- **YOUR TASK**
Scan the entries for lines containing the string "none". Reply with how many there are, and nothing else.

Saved data entries
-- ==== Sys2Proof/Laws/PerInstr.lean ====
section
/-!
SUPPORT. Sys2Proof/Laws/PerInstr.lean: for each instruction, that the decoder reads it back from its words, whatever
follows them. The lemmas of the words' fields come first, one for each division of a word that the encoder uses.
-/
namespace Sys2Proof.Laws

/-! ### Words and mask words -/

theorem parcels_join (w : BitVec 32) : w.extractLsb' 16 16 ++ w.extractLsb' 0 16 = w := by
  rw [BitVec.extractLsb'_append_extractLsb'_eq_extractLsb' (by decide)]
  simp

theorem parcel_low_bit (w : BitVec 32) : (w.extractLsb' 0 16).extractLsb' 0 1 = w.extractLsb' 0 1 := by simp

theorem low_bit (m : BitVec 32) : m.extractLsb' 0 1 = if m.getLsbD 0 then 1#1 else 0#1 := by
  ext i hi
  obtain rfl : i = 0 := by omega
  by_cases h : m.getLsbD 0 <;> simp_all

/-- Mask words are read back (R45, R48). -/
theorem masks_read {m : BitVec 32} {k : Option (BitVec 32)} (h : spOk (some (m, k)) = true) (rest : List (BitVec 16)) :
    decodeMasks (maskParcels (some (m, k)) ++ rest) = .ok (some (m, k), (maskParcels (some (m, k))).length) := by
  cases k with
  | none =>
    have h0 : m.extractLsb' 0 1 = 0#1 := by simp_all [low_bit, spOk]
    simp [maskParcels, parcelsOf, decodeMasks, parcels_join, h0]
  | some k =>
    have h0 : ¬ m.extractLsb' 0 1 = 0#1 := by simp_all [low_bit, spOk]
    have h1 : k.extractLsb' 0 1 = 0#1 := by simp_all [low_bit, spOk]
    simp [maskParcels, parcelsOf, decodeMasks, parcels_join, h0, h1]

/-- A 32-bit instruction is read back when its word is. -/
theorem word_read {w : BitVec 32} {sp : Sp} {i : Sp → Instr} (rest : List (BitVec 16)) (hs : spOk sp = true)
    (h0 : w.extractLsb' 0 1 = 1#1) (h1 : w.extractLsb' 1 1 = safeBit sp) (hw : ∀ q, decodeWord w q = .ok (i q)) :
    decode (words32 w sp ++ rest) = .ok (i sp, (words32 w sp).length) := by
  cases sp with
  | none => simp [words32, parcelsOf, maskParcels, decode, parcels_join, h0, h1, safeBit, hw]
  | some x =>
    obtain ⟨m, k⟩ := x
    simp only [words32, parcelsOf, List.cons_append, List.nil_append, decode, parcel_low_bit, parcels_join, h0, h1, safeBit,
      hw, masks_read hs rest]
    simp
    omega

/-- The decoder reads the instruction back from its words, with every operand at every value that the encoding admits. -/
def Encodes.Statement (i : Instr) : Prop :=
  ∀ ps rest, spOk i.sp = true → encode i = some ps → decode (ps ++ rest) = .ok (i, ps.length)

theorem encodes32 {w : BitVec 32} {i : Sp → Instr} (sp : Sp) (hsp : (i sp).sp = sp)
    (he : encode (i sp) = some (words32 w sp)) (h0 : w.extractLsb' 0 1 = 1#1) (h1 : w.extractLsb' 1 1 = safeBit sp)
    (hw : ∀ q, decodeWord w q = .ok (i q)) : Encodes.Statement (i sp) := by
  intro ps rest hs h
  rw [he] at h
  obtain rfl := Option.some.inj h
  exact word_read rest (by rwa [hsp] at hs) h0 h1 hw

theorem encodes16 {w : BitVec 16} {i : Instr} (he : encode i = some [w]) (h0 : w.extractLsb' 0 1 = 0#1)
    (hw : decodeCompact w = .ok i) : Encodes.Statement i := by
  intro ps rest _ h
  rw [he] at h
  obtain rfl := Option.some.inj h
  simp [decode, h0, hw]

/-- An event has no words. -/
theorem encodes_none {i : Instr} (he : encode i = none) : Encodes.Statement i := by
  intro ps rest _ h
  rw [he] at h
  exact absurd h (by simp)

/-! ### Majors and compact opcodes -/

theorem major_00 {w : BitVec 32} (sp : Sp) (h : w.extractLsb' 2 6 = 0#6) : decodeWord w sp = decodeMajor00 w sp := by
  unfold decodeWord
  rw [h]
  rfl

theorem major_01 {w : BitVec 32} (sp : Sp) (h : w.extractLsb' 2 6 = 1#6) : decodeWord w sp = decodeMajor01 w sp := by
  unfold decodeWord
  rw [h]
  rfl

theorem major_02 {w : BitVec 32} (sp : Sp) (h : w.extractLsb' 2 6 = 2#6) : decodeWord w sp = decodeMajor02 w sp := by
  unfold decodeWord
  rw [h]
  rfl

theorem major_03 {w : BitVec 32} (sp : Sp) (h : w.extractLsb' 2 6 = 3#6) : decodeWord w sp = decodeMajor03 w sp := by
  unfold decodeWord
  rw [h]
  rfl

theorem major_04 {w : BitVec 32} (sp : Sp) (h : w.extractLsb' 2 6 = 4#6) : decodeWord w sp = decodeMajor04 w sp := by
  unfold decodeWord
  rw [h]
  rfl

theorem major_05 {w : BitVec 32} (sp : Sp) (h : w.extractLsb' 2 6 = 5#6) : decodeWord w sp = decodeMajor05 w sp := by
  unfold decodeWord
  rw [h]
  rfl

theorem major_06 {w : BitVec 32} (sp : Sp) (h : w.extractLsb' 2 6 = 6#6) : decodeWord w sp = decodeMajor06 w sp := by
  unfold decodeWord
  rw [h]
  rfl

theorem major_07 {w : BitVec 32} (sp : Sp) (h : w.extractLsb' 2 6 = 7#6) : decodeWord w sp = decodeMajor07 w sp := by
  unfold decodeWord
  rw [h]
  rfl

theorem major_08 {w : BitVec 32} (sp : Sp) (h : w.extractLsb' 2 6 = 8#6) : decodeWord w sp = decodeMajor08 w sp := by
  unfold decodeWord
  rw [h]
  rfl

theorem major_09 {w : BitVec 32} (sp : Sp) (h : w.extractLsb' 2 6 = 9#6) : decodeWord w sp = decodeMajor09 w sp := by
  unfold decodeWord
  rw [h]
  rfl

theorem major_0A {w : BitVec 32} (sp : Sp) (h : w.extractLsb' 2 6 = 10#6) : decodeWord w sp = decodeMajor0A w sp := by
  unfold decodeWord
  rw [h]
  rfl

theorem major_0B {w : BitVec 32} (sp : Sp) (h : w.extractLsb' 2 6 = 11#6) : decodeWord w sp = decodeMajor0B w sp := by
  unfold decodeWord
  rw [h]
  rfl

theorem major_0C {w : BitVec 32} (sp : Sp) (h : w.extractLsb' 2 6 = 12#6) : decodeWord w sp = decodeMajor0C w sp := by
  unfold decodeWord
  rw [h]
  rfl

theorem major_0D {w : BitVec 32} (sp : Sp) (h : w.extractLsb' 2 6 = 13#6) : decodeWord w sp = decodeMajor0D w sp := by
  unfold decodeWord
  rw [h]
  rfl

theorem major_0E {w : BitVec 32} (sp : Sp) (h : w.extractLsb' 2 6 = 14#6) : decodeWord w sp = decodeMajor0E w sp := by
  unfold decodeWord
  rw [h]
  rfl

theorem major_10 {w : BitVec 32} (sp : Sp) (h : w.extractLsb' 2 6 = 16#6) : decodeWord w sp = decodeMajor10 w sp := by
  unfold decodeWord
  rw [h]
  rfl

- **RESULT**
3